(Stored items)
════════════════

/-- CLEAR_ACK_TIMEOUT (R276): sent again at most twice, then the load fails with LINK. A paused engine sends none (R281). -/
def doClearAckTimeout (slot : Fin 8) (leaf : BitVec 24) (s : State) : State :=
  let c := slot.val; let l := leaf.toNat
  match tfind (cursor s c).waits l with
  | some (t, n) =>
    if s.now < t + 10 * ms ∨ s.cus.state ≠ 4 then s
    else if n < 2 then
      let s := updCursor c (fun x => { x with waits := tput x.waits l (s.now, n + 1) }) s
      (raise uCUS 3 .corrected { unit := c, w1 := w32 l } (gclSend (dnPort c) (.clear (leafTarget s c l) (leafBytes s l) l) s))
    else (failLoad 0x0F c 1 s)
  | none => s

/-- A DN port goes DOWN (R276, R324): STREAM fails with LINK; the port of a slot of the job, or of a restart's reload, is a job fault (log 52). UP down is a job fault (R286). -/
def cusPortDown (p : Nat) (s : State) : State :=
  if p = 0 then jobFaultReason 5 [] s
  else if p ≤ 8 ∧ (jobMask s).contains (p - 1) then
    let rel := s.cus.restart ≠ 0
    let s' := if s.cus.state = 4 then failLoad 0x0F (p - 1) 1 s else s
    (if s.cus.state = 4 ∧ ¬ rel then s' else jobFaultReason 5 [] s')
  else s

/-! ### Remnant tier (R284) -/

/-- REMNANT_WITHDRAW (R284): the range is marked withdrawn first, so reads are poisoned, then companion copies are snooped; the leaf is refetched. -/
def withdrawLeaf (l : Nat) (s : State) : State :=
  if s.cus.remCleared.contains l then
    let s := { s with cus.remCleared := sdel s.cus.remCleared l, cus.withdrawn := sadd s.cus.withdrawn l }
    let s := raise uCUS 6 .corrected { w1 := w32 l } s
    let s := forEach ((leafPages s l).filter (fun p => s.gcl.dirS.contains p)) (fun p s => holdOrDo p (.withdraw l) (fun s => s) s) s
    updCursor 8 (fun x => { x with head := x.head ++ [l], attempts := terase x.attempts l }) s
  else s

/-- Bytes of remnant leaves that memory has changed: leaf, byte and the bits inverted. -/
def decayRemnant (flips : List (Nat × Nat × Byte)) (s : State) : State :=
  forEach flips (fun f s => { s with cus.remData := tupd [] s.cus.remData f.1 (fun d => d.zipIdx.map (fun e => if e.2 = f.2.1 then e.1 ^^^ f.2.2 else e.1)) }) s

/-- Cleared leaves whose content, padded with zeros, no longer has its digest in the verified tree (R284, R267). -/
def scrubBad (s : State) : List Nat :=
  s.cus.remCleared.filter (fun l => merkleLeaf l (padTo 1048576 (tget [] s.cus.remData l)) != (match s.cus.tree with | some t => (t.leaves[l]?).getD 0 | none => 0))
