-- ==== Sys2Proof/Machine/Mem.lean ====
section
/-! DEFINITION. LPDDR5X errors and the flight recorder's commands (11_memory_subsystem.md, R330–R340). -/

namespace Sys2Proof.Machine

/-- A subtree rebuilt from the digests `leaves` of the positions from `first` on has the parent that the retained tree holds (R332, R267). -/
def subtreeOk (s : State) (first : Nat) (leaves : List Digest) : Bool :=
  match s.cus.tree with
  | some t => merkleRoot leaves == merkleRoot ((t.leaves ++ List.replicate (first + leaves.length - t.leaves.length) 0).drop first |>.take leaves.length)
  | none => true

/-- DRAM_READ_UE (R332): a read that its retry did not mend. `leaves` is what the companion's leaf list holds for the subtree of a Merkle tree line, from position `first` on. -/
def doDramReadUe (addr : BitVec 37) (first : BitVec 24) (leaves : List Digest) (s : State) : State := dramUe addr.toNat (subtreeOk s first.toNat leaves) false s

/-- Act on a new TAG in MEM_RCD_CTRL (R335). -/
def rcdCommand (w : Word) (s : State) : State :=
  let tag := fld w 31 24
  if tag = lastTag s 0x150310 then s
  else
    let s := setTag 0x150310 tag s
    match fld w 1 0 with
    | 1 => rcdTrigger 7 s
    | 2 => if s.mem.rcd.state = 3 then { s with mem.rcd.state := 1, mem.rcd.since := s.now } else s
    | _ => s

/-- MEM_RCD_CTRL accepts writes from REC and SEC only (R339). -/
def rcdCmdWrite (path : Path) (w : Word) (s : State) : State := withAuthority path 0x150310 w (fun s => rcdCommand w (setPair 0x150310 w s)) s

def doRcdTrigger (path : Path) (tag : Byte) (s : State) : State := rcdCmdWrite path (w32 (tag.toNat * 16777216 + 1)) s
def doRcdRearm (path : Path) (tag : Byte) (s : State) : State := rcdCmdWrite path (w32 (tag.toNat * 16777216 + 2)) s

/-- RCD_POST_EXPIRE (R335): POST_S has passed. -/
def doRcdPostExpire (s : State) : State :=
  if s.mem.rcd.state = 2 ∧ s.mem.rcd.since + fld (liveWord s 0x150300) 5 0 * sec ≤ s.now then { s with mem.rcd.state := 3, mem.rcd.since := s.now } else s

/-- RCD_AUTO_REARM (R335): REARM_MIN minutes without a REARM. -/
def doRcdAutoRearm (s : State) : State :=
  if s.mem.rcd.state = 3 ∧ s.mem.rcd.since + fld (liveWord s 0x150300) 23 16 * minuteNs ≤ s.now then
    raise uMEM 5 .corrected {} { s with mem.rcd.state := 1, mem.rcd.since := s.now, mem.rcd.lost := satInc 255 s.mem.rcd.lost }
  else s

/-- RCD_STAGING_OVERFLOW (R336): the samples are dropped, a gap marker goes to the EVENT stream and the gap is counted. -/
def doRcdStagingOverflow (s : State) : State :=
  if rcdWrites s then raise uMEM 4 .corrected {} (rcdEvent .gap { s with mem.rcd.gaps := satInc 255 s.mem.rcd.gaps }) else s

/-- First failing value of MEM's staged set (MEM_RCD_CFG). -/
def memCheck (W : Nat → Word) : Option (Nat × Nat) :=
  if W 0x150304 ≠ ~~~ W 0x150300 then some (0, 1)
  else if fld (W 0x150300) 23 16 < 1 ∨ 60 < fld (W 0x150300) 5 0 then some (0, 2)
  else none

end Sys2Proof.Machine
end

════════════════

**ACTIVITY**
Lines from the entries that contain the word "corrected" are what the answer must hold.

**FINISHED EXERCISE**
      (raise uCUS 3 .corrected { unit := c, w1 := w32 l } (gclSend (dnPort c) (.clear (leafTarget s c l) (leafBytes s l) l) s))
    let s := raise uCUS 6 .corrected { w1 := w32 l } s
    raise uMEM 5 .corrected {} { s with mem.rcd.state := 1, mem.rcd.since := s.now, mem.rcd.lost := satInc 255 s.mem.rcd.lost }
  if rcdWrites s then raise uMEM 4 .corrected {} (rcdEvent .gap { s with mem.rcd.gaps := satInc 255 s.mem.rcd.gaps }) else s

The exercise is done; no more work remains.